* What is being asked
Only one portion of the data is to be written out: from the line bearing "s.tenants := rfl" through the line bearing "s.part j := rfl". Write it exactly as it appears.

________________________

@[simp] theorem State.setCmd_pending (s : State) (k : Nat) (v : Option Cmd) : (s.setCmd k v).pending = s.pending := rfl
@[simp] theorem State.setCmd_trip (s : State) (k : Nat) (v : Option Cmd) : (s.setCmd k v).trip = s.trip := rfl
@[simp] theorem State.setCmd_ao (s : State) (k : Nat) (v : Option Cmd) : (s.setCmd k v).ao = s.ao := rfl
@[simp] theorem State.setCmd_power (s : State) (k : Nat) (v : Option Cmd) : (s.setCmd k v).power = s.power := rfl
@[simp] theorem State.setCmd_tiles (s : State) (k : Nat) (v : Option Cmd) : (s.setCmd k v).tiles = s.tiles := rfl
@[simp] theorem State.setCmd_hdrs (s : State) (k : Nat) (v : Option Cmd) : (s.setCmd k v).hdrs = s.hdrs := rfl
@[simp] theorem State.setCmd_frozen (s : State) (k : Nat) (v : Option Cmd) : (s.setCmd k v).frozen = s.frozen := rfl
@[simp] theorem State.setCmd_arb (s : State) (k : Nat) (v : Option Cmd) : (s.setCmd k v).arb = s.arb := rfl
@[simp] theorem State.setCmd_events (s : State) (k : Nat) (v : Option Cmd) : (s.setCmd k v).events = s.events := rfl
@[simp] theorem State.setCmd_ledgers (s : State) (k : Nat) (v : Option Cmd) : (s.setCmd k v).ledgers = s.ledgers := rfl
@[simp] theorem State.setCmd_ledger (s : State) (k : Nat) (v : Option Cmd) : (s.setCmd k v).ledger = s.ledger := rfl
@[simp] theorem State.setCmd_nets (s : State) (k : Nat) (v : Option Cmd) : (s.setCmd k v).nets = s.nets := rfl
@[simp] theorem State.setCmd_cells (s : State) (k : Nat) (v : Option Cmd) : (s.setCmd k v).cells = s.cells := rfl
@[simp] theorem State.setCmd_loops (s : State) (k : Nat) (v : Option Cmd) : (s.setCmd k v).loops = s.loops := rfl
@[simp] theorem State.setCmd_surveys (s : State) (k : Nat) (v : Option Cmd) : (s.setCmd k v).surveys = s.surveys := rfl
@[simp] theorem State.setCmd_hearth (s : State) (k : Nat) (v : Option Cmd) : (s.setCmd k v).hearth = s.hearth := rfl
@[simp] theorem State.setCmd_token (s : State) (k : Nat) (v : Option Cmd) : (s.setCmd k v).token = s.token := rfl
@[simp] theorem State.setCmd_therm (s : State) (k : Nat) (v : Option Cmd) : (s.setCmd k v).therm = s.therm := rfl
@[simp] theorem State.setCmd_cores (s : State) (k : Nat) (v : Option Cmd) : (s.setCmd k v).cores = s.cores := rfl
@[simp] theorem State.setCmd_grid (s : State) (k : Nat) (v : Option Cmd) : (s.setCmd k v).grid = s.grid := rfl
@[simp] theorem State.setCmd_mem (s : State) (k : Nat) (v : Option Cmd) : (s.setCmd k v).mem = s.mem := rfl
@[simp] theorem State.setCmd_parts (s : State) (k : Nat) (v : Option Cmd) : (s.setCmd k v).parts = s.parts := rfl
@[simp] theorem State.setCmd_tenants (s : State) (k : Nat) (v : Option Cmd) : (s.setCmd k v).tenants = s.tenants := rfl
@[simp] theorem State.setCmd_links (s : State) (k : Nat) (v : Option Cmd) : (s.setCmd k v).links = s.links := rfl
@[simp] theorem State.setCmd_tmb (s : State) (k : Nat) (v : Option Cmd) : (s.setCmd k v).tmb = s.tmb := rfl
@[simp] theorem State.setCmd_cal (s : State) (k : Nat) (v : Option Cmd) : (s.setCmd k v).cal = s.cal := rfl
@[simp] theorem State.setCmd_out (s : State) (k : Nat) (v : Option Cmd) : (s.setCmd k v).out = s.out := rfl
@[simp] theorem State.setCmd_free (s : State) (k : Nat) (v : Option Cmd) : (s.setCmd k v).free = s.free := rfl
@[simp] theorem State.setCmd_tile (s : State) (k j : Nat) (v : Option Cmd) : (s.setCmd k v).tile j = s.tile j := rfl
@[simp] theorem State.setCmd_net (s : State) (k j : Nat) (v : Option Cmd) : (s.setCmd k v).net j = s.net j := rfl
@[simp] theorem State.setCmd_cell (s : State) (k j : Nat) (v : Option Cmd) : (s.setCmd k v).cell j = s.cell j := rfl
@[simp] theorem State.setCmd_loopE (s : State) (k j : Nat) (v : Option Cmd) : (s.setCmd k v).loopE j = s.loopE j := rfl
@[simp] theorem State.setCmd_survey (s : State) (k j : Nat) (v : Option Cmd) : (s.setCmd k v).survey j = s.survey j := rfl
@[simp] theorem State.setCmd_core (s : State) (k j : Nat) (v : Option Cmd) : (s.setCmd k v).core j = s.core j := rfl
@[simp] theorem State.setCmd_stack (s : State) (k j : Nat) (v : Option Cmd) : (s.setCmd k v).stack j = s.stack j := rfl
@[simp] theorem State.setCmd_part (s : State) (k j : Nat) (v : Option Cmd) : (s.setCmd k v).part j = s.part j := rfl
@[simp] theorem State.setCmd_tenant (s : State) (k j : Nat) (v : Option Cmd) : (s.setCmd k v).tenant j = s.tenant j := rfl
@[simp] theorem State.setCmd_queue (s : State) (k j : Nat) (v : Option Cmd) : (s.setCmd k v).queue j = s.queue j := rfl
@[simp] theorem State.setCmd_cmd (s : State) (k j : Nat) (v : Option Cmd) : (s.setCmd k v).cmd j = if j = k then v else s.cmd j := by
  simp [State.setCmd, State.cmd]
@[simp] theorem State.setCmd_lane (s : State) (k j : Nat) (v : Option Cmd) : (s.setCmd k v).lane j = s.lane j := rfl
@[simp] theorem State.setCmd_port (s : State) (k j : Nat) (v : Option Cmd) : (s.setCmd k v).port j = s.port j := rfl
@[simp] theorem State.setCmd_hdr (s : State) (k : Nat) (v : Option Cmd) (pg : PageRef) : (s.setCmd k v).hdr pg = s.hdr pg := rfl
@[simp] theorem State.modCmd_eq (s : State) (k : Nat) (f : Cmd → Cmd) : s.modCmd k f = s.setCmd k ((s.cmd k).map f) := rfl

________________________

* Exercise solution
@[simp] theorem State.setCmd_tenants (s : State) (k : Nat) (v : Option Cmd) : (s.setCmd k v).tenants = s.tenants := rfl
@[simp] theorem State.setCmd_links (s : State) (k : Nat) (v : Option Cmd) : (s.setCmd k v).links = s.links := rfl
@[simp] theorem State.setCmd_tmb (s : State) (k : Nat) (v : Option Cmd) : (s.setCmd k v).tmb = s.tmb := rfl
@[simp] theorem State.setCmd_cal (s : State) (k : Nat) (v : Option Cmd) : (s.setCmd k v).cal = s.cal := rfl
@[simp] theorem State.setCmd_out (s : State) (k : Nat) (v : Option Cmd) : (s.setCmd k v).out = s.out := rfl
@[simp] theorem State.setCmd_free (s : State) (k : Nat) (v : Option Cmd) : (s.setCmd k v).free = s.free := rfl
@[simp] theorem State.setCmd_tile (s : State) (k j : Nat) (v : Option Cmd) : (s.setCmd k v).tile j = s.tile j := rfl
@[simp] theorem State.setCmd_net (s : State) (k j : Nat) (v : Option Cmd) : (s.setCmd k v).net j = s.net j := rfl
@[simp] theorem State.setCmd_cell (s : State) (k j : Nat) (v : Option Cmd) : (s.setCmd k v).cell j = s.cell j := rfl
@[simp] theorem State.setCmd_loopE (s : State) (k j : Nat) (v : Option Cmd) : (s.setCmd k v).loopE j = s.loopE j := rfl
@[simp] theorem State.setCmd_survey (s : State) (k j : Nat) (v : Option Cmd) : (s.setCmd k v).survey j = s.survey j := rfl
@[simp] theorem State.setCmd_core (s : State) (k j : Nat) (v : Option Cmd) : (s.setCmd k v).core j = s.core j := rfl
@[simp] theorem State.setCmd_stack (s : State) (k j : Nat) (v : Option Cmd) : (s.setCmd k v).stack j = s.stack j := rfl
@[simp] theorem State.setCmd_part (s : State) (k j : Nat) (v : Option Cmd) : (s.setCmd k v).part j = s.part j := rfl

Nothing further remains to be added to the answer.